-- ==== Sys2Proof/Certificates/Slice0/Obligations.lean ====
section
/-! DEFINITION. The statements for the provers, family by family. Each says that a command answers a next state under
conditions on the state and the operands alone, and what that state holds; or what a command leaves as it was. -/

open Sys2Proof Sys2Proof.Machine

/-! ### The queue and the whole machine -/

/-- A step runs the command at the front of the queue with the queue's rest; on an empty queue it idles (the model's choice,
log 2). -/
def Obligations.StepRunsFrontCommand : Prop :=
  ∀ (s : State) (c : Instr) (rest : List Instr),
    (s.pending = c :: rest → step s = exec c { s with pending := rest }) ∧ (s.pending = [] → step s = .next s)

/-- Every step keeps the canonical form of the register file, the table words and both byte memories. -/
def Obligations.StepKeepsCanonicalForm : Prop :=
  ∀ s t : State, s.wf = true → step s = .next t → t.wf = true

/-- The state after reset has the canonical form. -/
def Obligations.ResetIsCanonical : Prop := State.reset.wf = true ∧ State.reset.pending = []

/-- Every step answers a next state; it takes exactly one command off the queue, and neither the clock, nor the index of the
free values, nor the count of challenges falls. -/
def Obligations.StepAlwaysAnswersAndTakesOne : Prop :=
  ∀ s : State, ∃ t : State, step s = .next t ∧ t.pending = s.pending.tail ∧ s.now ≤ t.now ∧ s.freeIdx ≤ t.freeIdx ∧
    s.pwr.chal ≤ t.pwr.chal

/-- Only SAFE_HOLD_CLEAR ends the Safe-Hold latch (R8): no other command clears it. -/
def Obligations.LatchLeftOnlyByClear : Prop :=
  (∀ (s t : State) (c : Instr) (rest : List Instr), s.pending = c :: rest → (∀ x, c ≠ .safeHoldClear x) →
    step s = .next t → s.latched = true → t.latched = true) ∧
  (∀ (s : State) (x : Nat), (s.at x).pwr.aon = false → ∃ t, exec (.safeHoldClear x) s = .next t ∧ t.latched = false) ∧
  (∀ (s : State) (x : Nat), (s.at x).pwr.aon = true → exec (.safeHoldClear x) s = .next (s.at x))

/-- In SAFE_HOLD a register write by any master, and a doorbell, changes only the clock and what the clock drives (R428); an
access to LNC brings its counts of time up to date. -/
def Obligations.SafeHoldIgnoresWrites : Prop :=
  ∀ (s : State) (b : Bus), (s.at b.t).mode = 7 → (s.at b.t).ladder = 0 →
    (∀ off bytes v, off / 65536 ≠ 3 → exec (.registerWrite b off bytes v) s = .next (s.at b.t)) ∧
    (∀ off bytes v, off / 65536 = 3 → ∃ t, exec (.registerWrite b off bytes v) s = .next t ∧
      (t = s.at b.t ∨ t = (s.at b.t).readSync off)) ∧
    (∀ k v, exec (.cmdDoorbell b k v) s = .next (s.at b.t)) ∧
    (∀ k v, exec (.cplDoorbell b k v) s = .next (s.at b.t)) ∧
    (∀ m v d, exec (.strDoorbell b m v d) s = .next (s.at b.t)) ∧
    (∀ v, exec (.epochLoWrite b v) s = .next (s.at b.t)) ∧
    (∀ v, exec (.warmReset b v) s = .next (s.at b.t))

/-! ### Descriptor rings (R321 to R331) -/

/-- A descriptor that the device may not start now (its ring, the mode, the slots, FENCE: R321, R326, R334, R359) is not
fetched, and no register, window or running command changes; a FENCE descriptor that waits for its ring's commands marks the
ring (R326), and while the mark stands no other descriptor of the ring starts. -/
def Obligations.UnstartableDescriptorWaits : Prop :=
  ∀ (c : Instr) (h : Hdr) (op : Nat) (bad : Option Nat) (s : State), descOf c = some (h, op, bad) →
    ((s.at h.t).canStart h op = false → h.fence = false → exec c s = .next (s.at h.t)) ∧
    ((s.at h.t).canStart h op = false → ∃ t, exec c s = .next t ∧ Only [.now, .regs, .hif, .sch] s t ∧ KeptBut [SCH_EPOCH] s t ∧
      ∀ r, (t.ring r).dup = (s.ring r).dup ∧ (t.ring r).running = (s.ring r).running) ∧
    (h.fence = true → (s.at h.t).ringReady h = true → (s.ring h.ring).fence = none → (s.ring h.ring).running ≠ [] →
      ∃ t, exec c s = .next t ∧ (t.ring h.ring).fence = some h.reqId ∧ (t.ring h.ring).running = (s.ring h.ring).running) ∧
    (∀ id, (s.ring h.ring).fence = some id → id ≠ h.reqId → exec c s = .next (s.at h.t))

/-- A request whose identifier is in its ring's window is not executed again (R331): once answered, its completion is posted
again with STATUS DUPLICATE; while it runs, the duplicate waits for it. That a malformed duplicate is answered so too is the
model's choice (log 21). Windows, running commands and everything but the completion stay. -/
def Obligations.DuplicateIsAnsweredFromTheWindow : Prop :=
  ∀ (c : Instr) (h : Hdr) (op : Nat) (bad : Option Nat) (s : State) (e : DupEnt), descOf c = some (h, op, bad) →
    (s.at h.t).canStart h op = true → (s.fetchedAt h).entry h = some e →
    (e.done = true → ∃ t, exec c s = .next t ∧ t = (s.fetchedAt h).post ((s.fetchedAt h).mkCpl (cmdOf h op) 1 e.result e.value) ∧
      t.hif.rings = (s.fetchedAt h).hif.rings ∧ Only [.now, .regs, .hostMem, .outbox, .hif, .sch] s t) ∧
    (e.done = false → ∃ t, exec c s = .next t ∧ (t.ring h.ring).running = (s.ring h.ring).running ∧
      (t.ring h.ring).dup = (s.ring h.ring).dup.map
        (fun d => if d.id = h.reqId then { d with waiting := d.waiting ++ [cmdOf h op] } else d) ∧
      Only [.now, .regs, .hif, .sch] s t)

/-- A malformed descriptor is rejected with its code (R325) and executes nothing. -/
def Obligations.MalformedDescriptorIsRejected : Prop :=
  ∀ (c : Instr) (h : Hdr) (op : Nat) (bad : Option Nat) (s : State) (code : Nat), descOf c = some (h, op, bad) →
    (s.at h.t).canStart h op = true → (s.fetchedAt h).entry h = none → (s.fetchedAt h).rejectCode h op bad = some code →
    ∃ t, exec c s = .next t ∧ t = (s.fetchedAt h).post ((s.fetchedAt h).mkCpl (cmdOf h op) 2 code 0) ∧
      t.hif.rings = (s.fetchedAt h).hif.rings ∧ Only [.now, .regs, .hostMem, .outbox, .hif, .sch] s t

/-- NOP, SET_LATENCY, READ_REATTACH_LOG, DETACH, STREAM_FLUSH and SPILL_DRAIN complete where they start, with these results;
in HOLD SPILL_DRAIN attaches the device again (R356), and out of it completes with 1. READ_REATTACH_LOG with room writes the
log (R358); DETACH of a host's ring waits for its completion's confirmation, of the device's own detaches at once (R353). -/
def Obligations.ImmediateCommandsComplete : Prop :=
  ∀ (s : State) (h : Hdr),
    (s.starts h 0 none → ∃ t, exec (.nop h 0) s = .next t ∧ t.answered h 0 0) ∧
    (∀ ns : BitVec 64, s.starts h 0x0402 none → ∃ t, exec (.setLatency h ns) s = .next t ∧
      t.get2 PWR_LAT_TOL_LO_NS PWR_LAT_TOL_HI_NS = ns.toNat ∧ t.answered h 0 (tolDepth ns.toNat)) ∧
    (∀ addr len, addr % 64 = 0 → 9280 ≤ len → s.starts h 0x0601 none → ∃ t, exec (.readReattachLog h addr len) s = .next t ∧
      t.answered h 0 9280 ∧ t = ((s.begun h 0x0601).dmaWrite addr (s.begun h 0x0601).logBytes).complete (cmdOf h 0x0601) 0 9280) ∧
    (∀ addr len, addr % 64 = 0 → len < 9280 → s.starts h 0x0601 none → ∃ t, exec (.readReattachLog h addr len) s = .next t ∧
      t.answered h 1 0) ∧
    (s.starts h 0x0603 none → h.ring < 16 → ∃ t, exec (.detach h) s = .next t ∧ t.answered h 0 0 ∧
      t.hif.detachCmd = s.hif.detachCmd ++ [cmdOf h 0x0603]) ∧
    (s.starts h 0x0603 none → 16 ≤ h.ring → ∃ t, exec (.detach h) s = .next t ∧ t.answered h 0 0 ∧ t.attach = 1) ∧
    (∀ mask : BitVec 32, s.starts h 0x0604 none → ∃ t, exec (.streamFlush h mask) s = .next t ∧ t.answered h 0 0 ∧
      ∀ m < 32, mask.toNat.testBit m = true → s.get (HIF_STR_CTL_STATE m) = 1 ∨ s.get (HIF_STR_CTL_STATE m) = 2 →
        ∀ b, (t.strRing m).buf = some b → b.used = 0) ∧
    (s.starts h 0x0602 none → s.attach = 2 → ∃ t, exec (.spillDrain h) s = .next t ∧ t.attach = 0 ∧ t.hif.log = [] ∧
      t.answered h 0 0) ∧
    (s.starts h 0x0602 none → s.attach ≠ 2 → ∃ t, exec (.spillDrain h) s = .next t ∧ t.attach = s.attach ∧ t.answered h 1 0)

/-- ARM of an engine that passes every check of R78 makes it ARMING and runs until the self-test (R79); otherwise it
completes with the lowest failing code, which ARM_RESULT shows with ARM_FAIL. DISARM of a SAFE or a TRIPPED engine completes
at once, and the engine is SAFE, as is an ARMING one; of an ARMED one it waits for its instant, or joins the disarm that is
pending (R82, R87). -/
def Obligations.ArmAndDisarmActOrComplete : Prop :=
  ∀ (s : State) (h : Hdr) (fe : Nat), fe ≤ 3 →
    (s.starts h 0x0101 none → ((s.begun h 0x0101).armCode fe).1 = 0 → ∃ t, exec (.arm h fe) s = .next t ∧ t.lstate fe = 1 ∧
      ∃ a, (t.f fe).arm = some a ∧ a.cmd = cmdOf h 0x0101) ∧
    (s.starts h 0x0101 none → ((s.begun h 0x0101).armCode fe).1 ≠ 0 → ∃ t, exec (.arm h fe) s = .next t ∧
      t.get (LNC_ARM_RESULT_CODE fe) = ((s.begun h 0x0101).armCode fe).1 ∧ t.get (LNC_EVENTS_ARM_FAIL fe) = 1 ∧
      t.lstate fe = (s.begun h 0x0101).lstate fe ∧ t.answered h ((s.begun h 0x0101).armCode fe).1 0) ∧
    (s.starts h 0x0102 none → s.lstate fe = 0 → ∃ t, exec (.disarm h fe) s = .next t ∧ t.lstate fe = 0 ∧ t.answered h 0 0) ∧
    (s.starts h 0x0102 none → s.lstate fe = 1 → ∃ t, exec (.disarm h fe) s = .next t ∧ t.lstate fe = 0 ∧
      t.get (LNC_EVENTS_DISARMED fe) = 1) ∧
    (s.starts h 0x0102 none → s.lstate fe = 3 → ∃ t, exec (.disarm h fe) s = .next t ∧ t.lstate fe = 0 ∧
      t.get (LNC_EVENTS_DISARMED fe) = 1 ∧ t.answered h 0 0) ∧
    (∀ d, s.starts h 0x0102 none → s.lstate fe = 2 → (s.f fe).disarm = some d → ∃ t, exec (.disarm h fe) s = .next t ∧
      (t.f fe).disarm = some ⟨d.cmds ++ [cmdOf h 0x0102], d.due⟩ ∧ t.lstate fe = 2) ∧
    (s.starts h 0x0102 none → s.lstate fe = 2 → (s.f fe).disarm = none → ∃ t, exec (.disarm h fe) s = .next t ∧
      ((t.lstate fe = 0 ∧ t.get (LNC_EVENTS_DISARMED fe) = 1 ∧ t.answered h 0 0) ∨
        (t.lstate fe = 2 ∧ (t.f fe).disarm = some ⟨[cmdOf h 0x0102], (s.begun h 0x0102).disarmAt fe⟩)))

/-- ACQ_CALIBRATE starts where no calibration runs and no engine of its channels is arming or armed, and is refused with
code 3 or 4 otherwise (R112, R113); PMC_CALIBRATE starts with the converter on and no calibration running, and is refused
with codes 2 and 3 otherwise (R379). -/
def Obligations.CalibrationsStartOrAreRefused : Prop :=
  ∀ (s : State) (h : Hdr) (mask : Nat) (nv saveOnly : Bool),
    (mask < 2 ^ 24 → s.starts h 0x0201 none → s.acq.cal = none → (∀ ch ∈ chansOf mask, s.busyFe (chanFe ch) = false) →
      ∃ t, exec (.acqCalibrate h mask nv saveOnly) s = .next t ∧ t.get ACQ_STATUS_CAL_BUSY = 1 ∧ t.runs (cmdOf h 0x0201) ∧
        (t.reg ACQ_CAL_FAIL) = 0 ∧ ∃ k, t.acq.cal = some k ∧ k.cmd = cmdOf h 0x0201 ∧ k.mask = mask ∧ k.nv = nv ∧
          k.saveOnly = saveOnly ∧ k.start = t.now) ∧
    (mask < 2 ^ 24 → s.starts h 0x0201 none → s.acq.cal.isSome = true →
      ∃ t, exec (.acqCalibrate h mask nv saveOnly) s = .next t ∧ t.get ACQ_CAL_RESULT_CODE = 3 ∧ t.acq = s.acq ∧ t.answered h 3 0) ∧
    (mask < 2 ^ 24 → s.starts h 0x0201 none → s.acq.cal = none → (∃ ch ∈ chansOf mask, s.busyFe (chanFe ch) = true) →
      ∃ t, exec (.acqCalibrate h mask nv saveOnly) s = .next t ∧ t.get ACQ_CAL_RESULT_CODE = 4 ∧ t.acq = s.acq ∧ t.answered h 4 0) ∧
    (mask < 256 → (mask = 0 → saveOnly = true) → s.starts h 0x0202 none → (s.begun h 0x0202).pmcOn = true → s.pmc.cal = none →
      ∃ t, exec (.pmcCalibrate h mask nv saveOnly) s = .next t ∧ t.runs (cmdOf h 0x0202) ∧
        ∃ k, t.pmc.cal = some k ∧ k.cmd = some (cmdOf h 0x0202) ∧ k.mask = mask ∧ k.nv = nv ∧ k.saveOnly = saveOnly) ∧
    (mask < 256 → (mask = 0 → saveOnly = true) → s.starts h 0x0202 none → (s.begun h 0x0202).pmcOn = false →
      ∃ t, exec (.pmcCalibrate h mask nv saveOnly) s = .next t ∧ t.get PMC_CAL_RESULT_CODE = 2 ∧ t.pmc = s.pmc ∧ t.answered h 2 0) ∧
    (mask < 256 → (mask = 0 → saveOnly = true) → s.starts h 0x0202 none → (s.begun h 0x0202).pmcOn = true → s.pmc.cal.isSome = true →
      ∃ t, exec (.pmcCalibrate h mask nv saveOnly) s = .next t ∧ t.get PMC_CAL_RESULT_CODE = 3 ∧ t.pmc = s.pmc ∧ t.answered h 3 0)

/-- LOAD_SCHEDULE and UNLOAD_SCHEDULE start where no other load or unload runs, and complete with code 2 otherwise (R285,
R291). -/
def Obligations.ScheduleCommandsStart : Prop :=
  ∀ (s : State) (h : Hdr),
    (∀ addr len img, addr % 64 = 0 → s.starts h 0x0301 none → s.sch.loading = none →
      ∃ t, exec (.loadSchedule h addr len img) s = .next t ∧ t.runs (cmdOf h 0x0301) ∧ t.sch.img = s.sch.img ∧
        ∃ l, t.sch.loading = some l ∧ l.cmd = cmdOf h 0x0301 ∧ l.load = true) ∧
    (∀ addr len img, addr % 64 = 0 → s.starts h 0x0301 none → s.sch.loading.isSome = true →
      ∃ t, exec (.loadSchedule h addr len img) s = .next t ∧ t.sch.loading = s.sch.loading ∧ t.get SCH_LOAD_RESULT_CODE = 2 ∧
        t.get SCH_EVENTS_LOAD_FAIL = 1 ∧ t.answered h 2 0) ∧
    (∀ slot ≤ 3, s.starts h 0x0302 none → s.sch.loading = none → ∃ t, exec (.unloadSchedule h slot) s = .next t ∧
      t.runs (cmdOf h 0x0302) ∧ t.sch.img = s.sch.img ∧
        ∃ l, t.sch.loading = some l ∧ l.cmd = cmdOf h 0x0302 ∧ l.load = false ∧ l.slot = slot) ∧
    (∀ slot ≤ 3, s.starts h 0x0302 none → s.sch.loading.isSome = true → ∃ t, exec (.unloadSchedule h slot) s = .next t ∧
      t.sch.loading = s.sch.loading ∧ t.get SCH_LOAD_RESULT_CODE = 2 ∧ t.answered h 2 0)

/-- COMMIT stages a list that passes the checks of R306 in a free slot, and completes with that slot; otherwise it completes
with the first failing code and stages nothing. COMMIT_CANCEL withdraws a staged group of its own ring that is not locked,
and completes with result 10; with no such group it completes with 14 (R309). That a group of another ring counts as none
is the model's choice (log 49). -/
def Obligations.CommitStagesAndCancelWithdraws : Prop :=
  (∀ (s : State) (h : Hdr) (addr len : Nat) (list : Option (List Byte)), addr % 64 = 0 → s.starts h 0x0303 none →
    (let b := s.begun h 0x0303
     let a := b.ahead b.sch.staged
     let p := list.bind (commitParse len)
     (∀ l slot, b.commitPre a p = 0 → p = some l → b.freeGroup = some slot → (b.groupCode (b.groupOf a (cmdOf h 0x0303) l)).1 = 0 →
       b.lateOk a l (b.groupOf a (cmdOf h 0x0303) l).tb = true → ∃ t, exec (.commit h addr len list) s = .next t ∧
       t.group slot = some (b.groupOf a (cmdOf h 0x0303) l) ∧ t.get SCH_EVENTS_CMT_STAGED = 1 ∧ t.answered h 0 slot) ∧
     (b.commitPre a p ≠ 0 → ∃ t, exec (.commit h addr len list) s = .next t ∧ t.answered h (b.commitPre a p) 0 ∧ t.sch = b.sch) ∧
     (∀ l slot, b.commitPre a p = 0 → p = some l → b.freeGroup = some slot → (b.groupCode (b.groupOf a (cmdOf h 0x0303) l)).1 ≠ 0 →
       ∃ t, exec (.commit h addr len list) s = .next t ∧
        t.answered h (b.groupCode (b.groupOf a (cmdOf h 0x0303) l)).1 0 ∧ t.sch = b.sch) ∧
     (∀ l slot, b.commitPre a p = 0 → p = some l → b.freeGroup = some slot → (b.groupCode (b.groupOf a (cmdOf h 0x0303) l)).1 = 0 →
       b.lateOk a l (b.groupOf a (cmdOf h 0x0303) l).tb = false → ∃ t, exec (.commit h addr len list) s = .next t ∧
       t.answered h 2 0 ∧ t.sch = b.sch))) ∧
  (∀ (s : State) (h : Hdr) (target : BitVec 32), s.starts h 0x0304 none →
    (let b := s.begun h 0x0304
     let p := fun (x : Nat × Group) => x.2.cmd.ring == h.ring && x.2.cmd.reqId == target && !x.2.locked
     (∀ x, b.groupList.find? p = some x → ∃ t, exec (.commitCancel h target) s = .next t ∧ t.group x.1 = none ∧
       t.get SCH_CMT_LAST_CODE = 10 ∧ t.answered h 10 0) ∧
     (b.groupList.find? p = none → ∃ t, exec (.commitCancel h target) s = .next t ∧ t.sch = b.sch ∧ t.answered h 14 0)))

**WORK REQUIRED:**
All that is wanted is the lines from the one containing "let p := list.bind (commitParse len)" through the last line of the records, restated word for word.

**COMPLETED EXERCISE:**
     let p := list.bind (commitParse len)
     (∀ l slot, b.commitPre a p = 0 → p = some l → b.freeGroup = some slot → (b.groupCode (b.groupOf a (cmdOf h 0x0303) l)).1 = 0 →
       b.lateOk a l (b.groupOf a (cmdOf h 0x0303) l).tb = true → ∃ t, exec (.commit h addr len list) s = .next t ∧
       t.group slot = some (b.groupOf a (cmdOf h 0x0303) l) ∧ t.get SCH_EVENTS_CMT_STAGED = 1 ∧ t.answered h 0 slot) ∧
     (b.commitPre a p ≠ 0 → ∃ t, exec (.commit h addr len list) s = .next t ∧ t.answered h (b.commitPre a p) 0 ∧ t.sch = b.sch) ∧
     (∀ l slot, b.commitPre a p = 0 → p = some l → b.freeGroup = some slot → (b.groupCode (b.groupOf a (cmdOf h 0x0303) l)).1 ≠ 0 →
       ∃ t, exec (.commit h addr len list) s = .next t ∧
        t.answered h (b.groupCode (b.groupOf a (cmdOf h 0x0303) l)).1 0 ∧ t.sch = b.sch) ∧
     (∀ l slot, b.commitPre a p = 0 → p = some l → b.freeGroup = some slot → (b.groupCode (b.groupOf a (cmdOf h 0x0303) l)).1 = 0 →
       b.lateOk a l (b.groupOf a (cmdOf h 0x0303) l).tb = false → ∃ t, exec (.commit h addr len list) s = .next t ∧
       t.answered h 2 0 ∧ t.sch = b.sch))) ∧
  (∀ (s : State) (h : Hdr) (target : BitVec 32), s.starts h 0x0304 none →
    (let b := s.begun h 0x0304
     let p := fun (x : Nat × Group) => x.2.cmd.ring == h.ring && x.2.cmd.reqId == target && !x.2.locked
     (∀ x, b.groupList.find? p = some x → ∃ t, exec (.commitCancel h target) s = .next t ∧ t.group x.1 = none ∧
       t.get SCH_CMT_LAST_CODE = 10 ∧ t.answered h 10 0) ∧
     (b.groupList.find? p = none → ∃ t, exec (.commitCancel h target) s = .next t ∧ t.sch = b.sch ∧ t.answered h 14 0)))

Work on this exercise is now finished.